Black-Layne told reporter Michael Barbaro, “We pray. We are God-fearing people, and we believe in forgiveness, and we believe in praying. And we believe that God will intercede on our behalf. I’m telling you; prayer is powerful.”

The Lord does promise to hear her cries (Ex. 22:21–24). And if God hears those cries, so should his people. Too many Christians (and non-Christians) think about climate change as primarily a political or an economic issue. But it is also a spiritual issue that requires a biblical approach.
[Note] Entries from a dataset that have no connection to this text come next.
@[simp] theorem Gang.modLanes_wb (g : Gang) (act : LaneBits) (f : Nat → Lane → Lane) : (g.modLanes act f).wb = g.wb := rfl
@[simp] theorem Gang.modLanes_k (g : Gang) (act : LaneBits) (f : Nat → Lane → Lane) : (g.modLanes act f).k = g.k := rfl
@[simp] theorem Gang.modLanes_m (g : Gang) (act : LaneBits) (f : Nat → Lane → Lane) : (g.modLanes act f).m = g.m := rfl
@[simp] theorem Gang.modLanes_j (g : Gang) (act : LaneBits) (f : Nat → Lane → Lane) : (g.modLanes act f).j = g.j := rfl
@[simp] theorem Gang.modLanes_flags (g : Gang) (act : LaneBits) (f : Nat → Lane → Lane) : (g.modLanes act f).flags = g.flags := rfl
@[simp] theorem Gang.modLanes_lm (g : Gang) (act : LaneBits) (f : Nat → Lane → Lane) : (g.modLanes act f).lm = g.lm := rfl
@[simp] theorem Gang.modLanes_amax (g : Gang) (act : LaneBits) (f : Nat → Lane → Lane) : (g.modLanes act f).amax = g.amax := rfl
@[simp] theorem Gang.modLanes_amaxNan (g : Gang) (act : LaneBits) (f : Nat → Lane → Lane) : (g.modLanes act f).amaxNan = g.amaxNan := rfl
@[simp] theorem Gang.modLanes_tcause (g : Gang) (act : LaneBits) (f : Nat → Lane → Lane) : (g.modLanes act f).tcause = g.tcause := rfl
@[simp] theorem Gang.modLanes_taddr (g : Gang) (act : LaneBits) (f : Nat → Lane → Lane) : (g.modLanes act f).taddr = g.taddr := rfl
@[simp] theorem Gang.modLanes_tlane (g : Gang) (act : LaneBits) (f : Nat → Lane → Lane) : (g.modLanes act f).tlane = g.tlane := rfl
@[simp] theorem Gang.modLanes_tinfo (g : Gang) (act : LaneBits) (f : Nat → Lane → Lane) : (g.modLanes act f).tinfo = g.tinfo := rfl
@[simp] theorem Gang.modLanes_tkeep0 (g : Gang) (act : LaneBits) (f : Nat → Lane → Lane) : (g.modLanes act f).tkeep0 = g.tkeep0 := rfl
@[simp] theorem Gang.modLanes_tkeep1 (g : Gang) (act : LaneBits) (f : Nat → Lane → Lane) : (g.modLanes act f).tkeep1 = g.tkeep1 := rfl
@[simp] theorem Gang.modLanes_inHandler (g : Gang) (act : LaneBits) (f : Nat → Lane → Lane) : (g.modLanes act f).inHandler = g.inHandler := rfl
@[simp] theorem Gang.modLanes_resume (g : Gang) (act : LaneBits) (f : Nat → Lane → Lane) : (g.modLanes act f).resume = g.resume := rfl
@[simp] theorem Gang.modLanes_pending (g : Gang) (act : LaneBits) (f : Nat → Lane → Lane) : (g.modLanes act f).pending = g.pending := rfl
@[simp] theorem Gang.modLanes_depth (g : Gang) (act : LaneBits) (f : Nat → Lane → Lane) : (g.modLanes act f).depth = g.depth := rfl
@[simp] theorem Gang.modLanes_entryGen (g : Gang) (act : LaneBits) (f : Nat → Lane → Lane) : (g.modLanes act f).entryGen = g.entryGen := rfl
@[simp] theorem Gang.modLanes_commit (g : Gang) (act : LaneBits) (f : Nat → Lane → Lane) : (g.modLanes act f).commit = g.commit := rfl
@[simp] theorem Gang.modLanes_tlast (g : Gang) (act : LaneBits) (f : Nat → Lane → Lane) : (g.modLanes act f).tlast = g.tlast := rfl
@[simp] theorem Gang.modLanes_flush (g : Gang) (act : LaneBits) (f : Nat → Lane → Lane) : (g.modLanes act f).flush = g.flush := rfl
@[simp] theorem Gang.modLanes_stagedSeq (g : Gang) (act : LaneBits) (f : Nat → Lane → Lane) : (g.modLanes act f).stagedSeq = g.stagedSeq := rfl
@[simp] theorem Gang.modLanes_clauses (g : Gang) (act : LaneBits) (f : Nat → Lane → Lane) : (g.modLanes act f).clauses = g.clauses := rfl
@[simp] theorem Gang.modLanes_ops (g : Gang) (act : LaneBits) (f : Nat → Lane → Lane) : (g.modLanes act f).ops = g.ops := rfl
@[simp] theorem Gang.modLanes_held (g : Gang) (act : LaneBits) (f : Nat → Lane → Lane) : (g.modLanes act f).held = g.held := rfl
@[simp] theorem Gang.modLanes_nextId (g : Gang) (act : LaneBits) (f : Nat → Lane → Lane) : (g.modLanes act f).nextId = g.nextId := rfl
@[simp] theorem Gang.modLanes_slots (g : Gang) (act : LaneBits) (f : Nat → Lane → Lane) : (g.modLanes act f).slots = g.slots := rfl
@[simp] theorem Gang.modLanes_rsMark (g : Gang) (act : LaneBits) (f : Nat → Lane → Lane) : (g.modLanes act f).rsMark = g.rsMark := rfl
@[simp] theorem Gang.modLanes_dsMark (g : Gang) (act : LaneBits) (f : Nat → Lane → Lane) : (g.modLanes act f).dsMark = g.dsMark := rfl
@[simp] theorem Gang.modLanes_ready (g : Gang) (act : LaneBits) (f : Nat → Lane → Lane) : (g.modLanes act f).ready = g.ready := rfl
@[simp] theorem Gang.modLanes_yielded (g : Gang) (act : LaneBits) (f : Nat → Lane → Lane) : (g.modLanes act f).yielded = g.yielded := rfl

@[simp] theorem Gang.setMask_lanes (g : Gang) (n : MaskNo) (v : MaskBits) : (g.setMask n v).lanes = g.lanes := rfl
@[simp] theorem Gang.setMask_wb (g : Gang) (n : MaskNo) (v : MaskBits) : (g.setMask n v).wb = g.wb := rfl
@[simp] theorem Gang.setMask_k (g : Gang) (n : MaskNo) (v : MaskBits) : (g.setMask n v).k = g.k := rfl
@[simp] theorem Gang.setMask_j (g : Gang) (n : MaskNo) (v : MaskBits) : (g.setMask n v).j = g.j := rfl
@[simp] theorem Gang.setMask_flags (g : Gang) (n : MaskNo) (v : MaskBits) : (g.setMask n v).flags = g.flags := rfl
@[simp] theorem Gang.setMask_lm (g : Gang) (n : MaskNo) (v : MaskBits) : (g.setMask n v).lm = g.lm := rfl
@[simp] theorem Gang.setMask_amax (g : Gang) (n : MaskNo) (v : MaskBits) : (g.setMask n v).amax = g.amax := rfl
@[simp] theorem Gang.setMask_amaxNan (g : Gang) (n : MaskNo) (v : MaskBits) : (g.setMask n v).amaxNan = g.amaxNan := rfl
@[simp] theorem Gang.setMask_tcause (g : Gang) (n : MaskNo) (v : MaskBits) : (g.setMask n v).tcause = g.tcause := rfl
@[simp] theorem Gang.setMask_taddr (g : Gang) (n : MaskNo) (v : MaskBits) : (g.setMask n v).taddr = g.taddr := rfl
@[simp] theorem Gang.setMask_tlane (g : Gang) (n : MaskNo) (v : MaskBits) : (g.setMask n v).tlane = g.tlane := rfl
@[simp] theorem Gang.setMask_tinfo (g : Gang) (n : MaskNo) (v : MaskBits) : (g.setMask n v).tinfo = g.tinfo := rfl
@[simp] theorem Gang.setMask_tkeep0 (g : Gang) (n : MaskNo) (v : MaskBits) : (g.setMask n v).tkeep0 = g.tkeep0 := rfl
@[simp] theorem Gang.setMask_tkeep1 (g : Gang) (n : MaskNo) (v : MaskBits) : (g.setMask n v).tkeep1 = g.tkeep1 := rfl
@[simp] theorem Gang.setMask_inHandler (g : Gang) (n : MaskNo) (v : MaskBits) : (g.setMask n v).inHandler = g.inHandler := rfl
@[simp] theorem Gang.setMask_resume (g : Gang) (n : MaskNo) (v : MaskBits) : (g.setMask n v).resume = g.resume := rfl
@[simp] theorem Gang.setMask_pending (g : Gang) (n : MaskNo) (v : MaskBits) : (g.setMask n v).pending = g.pending := rfl
@[simp] theorem Gang.setMask_depth (g : Gang) (n : MaskNo) (v : MaskBits) : (g.setMask n v).depth = g.depth := rfl
@[simp] theorem Gang.setMask_entryGen (g : Gang) (n : MaskNo) (v : MaskBits) : (g.setMask n v).entryGen = g.entryGen := rfl
@[simp] theorem Gang.setMask_commit (g : Gang) (n : MaskNo) (v : MaskBits) : (g.setMask n v).commit = g.commit := rfl
@[simp] theorem Gang.setMask_tlast (g : Gang) (n : MaskNo) (v : MaskBits) : (g.setMask n v).tlast = g.tlast := rfl
@[simp] theorem Gang.setMask_flush (g : Gang) (n : MaskNo) (v : MaskBits) : (g.setMask n v).flush = g.flush := rfl
@[simp] theorem Gang.setMask_stagedSeq (g : Gang) (n : MaskNo) (v : MaskBits) : (g.setMask n v).stagedSeq = g.stagedSeq := rfl
@[simp] theorem Gang.setMask_clauses (g : Gang) (n : MaskNo) (v : MaskBits) : (g.setMask n v).clauses = g.clauses := rfl
@[simp] theorem Gang.setMask_ops (g : Gang) (n : MaskNo) (v : MaskBits) : (g.setMask n v).ops = g.ops := rfl
@[simp] theorem Gang.setMask_held (g : Gang) (n : MaskNo) (v : MaskBits) : (g.setMask n v).held = g.held := rfl
@[simp] theorem Gang.setMask_nextId (g : Gang) (n : MaskNo) (v : MaskBits) : (g.setMask n v).nextId = g.nextId := rfl
@[simp] theorem Gang.setMask_slots (g : Gang) (n : MaskNo) (v : MaskBits) : (g.setMask n v).slots = g.slots := rfl
@[simp] theorem Gang.setMask_rsMark (g : Gang) (n : MaskNo) (v : MaskBits) : (g.setMask n v).rsMark = g.rsMark := rfl
@[simp] theorem Gang.setMask_dsMark (g : Gang) (n : MaskNo) (v : MaskBits) : (g.setMask n v).dsMark = g.dsMark := rfl
@[simp] theorem Gang.setMask_ready (g : Gang) (n : MaskNo) (v : MaskBits) : (g.setMask n v).ready = g.ready := rfl
@[simp] theorem Gang.setMask_yielded (g : Gang) (n : MaskNo) (v : MaskBits) : (g.setMask n v).yielded = g.yielded := rfl

@[simp] theorem Gang.addOp_lanes (g : Gang) (o : Op) : (g.addOp o).lanes = g.lanes := rfl
@[simp] theorem Gang.addOp_wb (g : Gang) (o : Op) : (g.addOp o).wb = g.wb := rfl
@[simp] theorem Gang.addOp_k (g : Gang) (o : Op) : (g.addOp o).k = g.k := rfl
@[simp] theorem Gang.addOp_m (g : Gang) (o : Op) : (g.addOp o).m = g.m := rfl
@[simp] theorem Gang.addOp_j (g : Gang) (o : Op) : (g.addOp o).j = g.j := rfl
@[simp] theorem Gang.addOp_flags (g : Gang) (o : Op) : (g.addOp o).flags = g.flags := rfl
@[simp] theorem Gang.addOp_lm (g : Gang) (o : Op) : (g.addOp o).lm = g.lm := rfl
@[simp] theorem Gang.addOp_amax (g : Gang) (o : Op) : (g.addOp o).amax = g.amax := rfl
@[simp] theorem Gang.addOp_amaxNan (g : Gang) (o : Op) : (g.addOp o).amaxNan = g.amaxNan := rfl
@[simp] theorem Gang.addOp_tcause (g : Gang) (o : Op) : (g.addOp o).tcause = g.tcause := rfl
@[simp] theorem Gang.addOp_taddr (g : Gang) (o : Op) : (g.addOp o).taddr = g.taddr := rfl
@[simp] theorem Gang.addOp_tlane (g : Gang) (o : Op) : (g.addOp o).tlane = g.tlane := rfl
@[simp] theorem Gang.addOp_tinfo (g : Gang) (o : Op) : (g.addOp o).tinfo = g.tinfo := rfl
@[simp] theorem Gang.addOp_tkeep0 (g : Gang) (o : Op) : (g.addOp o).tkeep0 = g.tkeep0 := rfl
@[simp] theorem Gang.addOp_tkeep1 (g : Gang) (o : Op) : (g.addOp o).tkeep1 = g.tkeep1 := rfl
@[simp] theorem Gang.addOp_inHandler (g : Gang) (o : Op) : (g.addOp o).inHandler = g.inHandler := rfl
@[simp] theorem Gang.addOp_resume (g : Gang) (o : Op) : (g.addOp o).resume = g.resume := rfl
@[simp] theorem Gang.addOp_pending (g : Gang) (o : Op) : (g.addOp o).pending = g.pending := rfl
@[simp] theorem Gang.addOp_depth (g : Gang) (o : Op) : (g.addOp o).depth = g.depth := rfl
@[simp] theorem Gang.addOp_entryGen (g : Gang) (o : Op) : (g.addOp o).entryGen = g.entryGen := rfl
@[simp] theorem Gang.addOp_commit (g : Gang) (o : Op) : (g.addOp o).commit = g.commit := rfl
@[simp] theorem Gang.addOp_tlast (g : Gang) (o : Op) : (g.addOp o).tlast = g.tlast := rfl
@[simp] theorem Gang.addOp_flush (g : Gang) (o : Op) : (g.addOp o).flush = g.flush := rfl
@[simp] theorem Gang.addOp_stagedSeq (g : Gang) (o : Op) : (g.addOp o).stagedSeq = g.stagedSeq := rfl
@[simp] theorem Gang.addOp_clauses (g : Gang) (o : Op) : (g.addOp o).clauses = g.clauses := rfl
@[simp] theorem Gang.addOp_held (g : Gang) (o : Op) : (g.addOp o).held = g.held := rfl
@[simp] theorem Gang.addOp_slots (g : Gang) (o : Op) : (g.addOp o).slots = g.slots := rfl
@[simp] theorem Gang.addOp_rsMark (g : Gang) (o : Op) : (g.addOp o).rsMark = g.rsMark := rfl
@[simp] theorem Gang.addOp_dsMark (g : Gang) (o : Op) : (g.addOp o).dsMark = g.dsMark := rfl
@[simp] theorem Gang.addOp_ready (g : Gang) (o : Op) : (g.addOp o).ready = g.ready := rfl
@[simp] theorem Gang.addOp_yielded (g : Gang) (o : Op) : (g.addOp o).yielded = g.yielded := rfl

@[simp] theorem Gang.setSlot_lanes (g : Gang) (n : Nat) (x : Slot) : (g.setSlot n x).lanes = g.lanes := rfl
@[simp] theorem Gang.setSlot_wb (g : Gang) (n : Nat) (x : Slot) : (g.setSlot n x).wb = g.wb := rfl
@[simp] theorem Gang.setSlot_k (g : Gang) (n : Nat) (x : Slot) : (g.setSlot n x).k = g.k := rfl
@[simp] theorem Gang.setSlot_m (g : Gang) (n : Nat) (x : Slot) : (g.setSlot n x).m = g.m := rfl
@[simp] theorem Gang.setSlot_j (g : Gang) (n : Nat) (x : Slot) : (g.setSlot n x).j = g.j := rfl
@[simp] theorem Gang.setSlot_flags (g : Gang) (n : Nat) (x : Slot) : (g.setSlot n x).flags = g.flags := rfl
@[simp] theorem Gang.setSlot_lm (g : Gang) (n : Nat) (x : Slot) : (g.setSlot n x).lm = g.lm := rfl
@[simp] theorem Gang.setSlot_amax (g : Gang) (n : Nat) (x : Slot) : (g.setSlot n x).amax = g.amax := rfl
@[simp] theorem Gang.setSlot_amaxNan (g : Gang) (n : Nat) (x : Slot) : (g.setSlot n x).amaxNan = g.amaxNan := rfl
@[simp] theorem Gang.setSlot_tcause (g : Gang) (n : Nat) (x : Slot) : (g.setSlot n x).tcause = g.tcause := rfl
@[simp] theorem Gang.setSlot_taddr (g : Gang) (n : Nat) (x : Slot) : (g.setSlot n x).taddr = g.taddr := rfl
@[simp] theorem Gang.setSlot_tlane (g : Gang) (n : Nat) (x : Slot) : (g.setSlot n x).tlane = g.tlane := rfl
@[simp] theorem Gang.setSlot_tinfo (g : Gang) (n : Nat) (x : Slot) : (g.setSlot n x).tinfo = g.tinfo := rfl
@[simp] theorem Gang.setSlot_tkeep0 (g : Gang) (n : Nat) (x : Slot) : (g.setSlot n x).tkeep0 = g.tkeep0 := rfl
@[simp] theorem Gang.setSlot_tkeep1 (g : Gang) (n : Nat) (x : Slot) : (g.setSlot n x).tkeep1 = g.tkeep1 := rfl
@[simp] theorem Gang.setSlot_inHandler (g : Gang) (n : Nat) (x : Slot) : (g.setSlot n x).inHandler = g.inHandler := rfl
@[simp] theorem Gang.setSlot_resume (g : Gang) (n : Nat) (x : Slot) : (g.setSlot n x).resume = g.resume := rfl
@[simp] theorem Gang.setSlot_pending (g : Gang) (n : Nat) (x : Slot) : (g.setSlot n x).pending = g.pending := rfl
@[simp] theorem Gang.setSlot_depth (g : Gang) (n : Nat) (x : Slot) : (g.setSlot n x).depth = g.depth := rfl
@[simp] theorem Gang.setSlot_entryGen (g : Gang) (n : Nat) (x : Slot) : (g.setSlot n x).entryGen = g.entryGen := rfl
@[simp] theorem Gang.setSlot_commit (g : Gang) (n : Nat) (x : Slot) : (g.setSlot n x).commit = g.commit := rfl
@[simp] theorem Gang.setSlot_tlast (g : Gang) (n : Nat) (x : Slot) : (g.setSlot n x).tlast = g.tlast := rfl
@[simp] theorem Gang.setSlot_flush (g : Gang) (n : Nat) (x : Slot) : (g.setSlot n x).flush = g.flush := rfl
@[simp] theorem Gang.setSlot_stagedSeq (g : Gang) (n : Nat) (x : Slot) : (g.setSlot n x).stagedSeq = g.stagedSeq := rfl
@[simp] theorem Gang.setSlot_clauses (g : Gang) (n : Nat) (x : Slot) : (g.setSlot n x).clauses = g.clauses := rfl
@[simp] theorem Gang.setSlot_ops (g : Gang) (n : Nat) (x : Slot) : (g.setSlot n x).ops = g.ops := rfl
@[simp] theorem Gang.setSlot_held (g : Gang) (n : Nat) (x : Slot) : (g.setSlot n x).held = g.held := rfl
@[simp] theorem Gang.setSlot_nextId (g : Gang) (n : Nat) (x : Slot) : (g.setSlot n x).nextId = g.nextId := rfl
@[simp] theorem Gang.setSlot_rsMark (g : Gang) (n : Nat) (x : Slot) : (g.setSlot n x).rsMark = g.rsMark := rfl
@[simp] theorem Gang.setSlot_dsMark (g : Gang) (n : Nat) (x : Slot) : (g.setSlot n x).dsMark = g.dsMark := rfl
@[simp] theorem Gang.setSlot_ready (g : Gang) (n : Nat) (x : Slot) : (g.setSlot n x).ready = g.ready := rfl
@[simp] theorem Gang.setSlot_yielded (g : Gang) (n : Nat) (x : Slot) : (g.setSlot n x).yielded = g.yielded := rfl

/-! ### What a replaced part reads as -/

theorem State.core_setCore (s : State) (c d : Nat) (x : Core) (h : c < s.cores.length) :
    (s.setCore c x).core d = if d = c then x else s.core d := by
  simp only [State.core, State.setCore, List.getD_eq_getElem?_getD, List.getElem?_set]
  split
  · rename_i he; subst he; simp
  · rename_i hn; simp [Ne.symm hn]

theorem State.lt_of_block? (s : State) (c : Nat) (b : Block) (h : s.block? c = some b) : c < s.cores.length := by
  cases Nat.lt_or_ge c s.cores.length with
  | inl hl => exact hl
  | inr hn =>
    have : s.core c = {} := by simp [State.core, List.getD_eq_getElem?_getD, List.getElem?_eq_none hn]
    simp [State.block?, this] at h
The Bible actually has a lot to say about human-caused climate change. The Old Testament, in particular, chronicles God’s efforts to order a society’s energies to his glory and documents that society’s failure to abide by that order.

Biblical teaching should lead Christians to anticipate human-caused climate change. It should incline them to respect the evidence of today’s climate crisis, even if they come to differing conclusions about how to interpret that evidence. And perhaps most importantly, the Bible teaches shows that climate crises often have a reformational purpose.

Land and law

A life-giving climate comes of God’s goodness. On this, Christians of all climate-change persuasions agree. Some even cite as a prima facie argument that a good God would never allow the climate to go bad. But weather is clearly vulnerable to human activity. This lesson appears as early as the Garden of Eden.

Genesis introduces Eden as a place gifted with a favorable climate (Gen. 2:5–6) and also introduces humankind’s relationship with God as stewards of his world (2:15–19). Human sin causes everything we steward to suffer—including God’s gift of the climate (Gen. 3:17–19; Rom. 8:19–22).

These themes continue in the Exodus narrative. God delivered Israel from Egypt to another land identified right away by its good climate (Deut. 11:9–12). For Canaan’s good weather to continue, however, the people had to follow God’s ways. Deuteronomy says, “So if you faithfully obey the commands I am giving you today—to love the Lord your God and to serve him with all your heart and with all your soul—then I will send rain on your land in its season, both autumn and spring rains, so that you may gather in your grain, new wine and olive oil” (vv. 13–14).

Among the laws God gave Israel, he included land- and climate-management rules to guide their climate stewardship. Christians can still glean wisdom from those laws.

One of the most striking “environmental regulations” in the Old Testament is the Sabbath year land-fallow law (Ex. 23:10–11). Without modern fertilizer, farmers at the time—and many farmers still today—had to replenish soil nutrients by crop rotation or by letting fields go uncultivated for a season. Failing to do so leads to soil depletion, lack of plant growth, loss of moisture retention, and trouble with evaporation and rainfall.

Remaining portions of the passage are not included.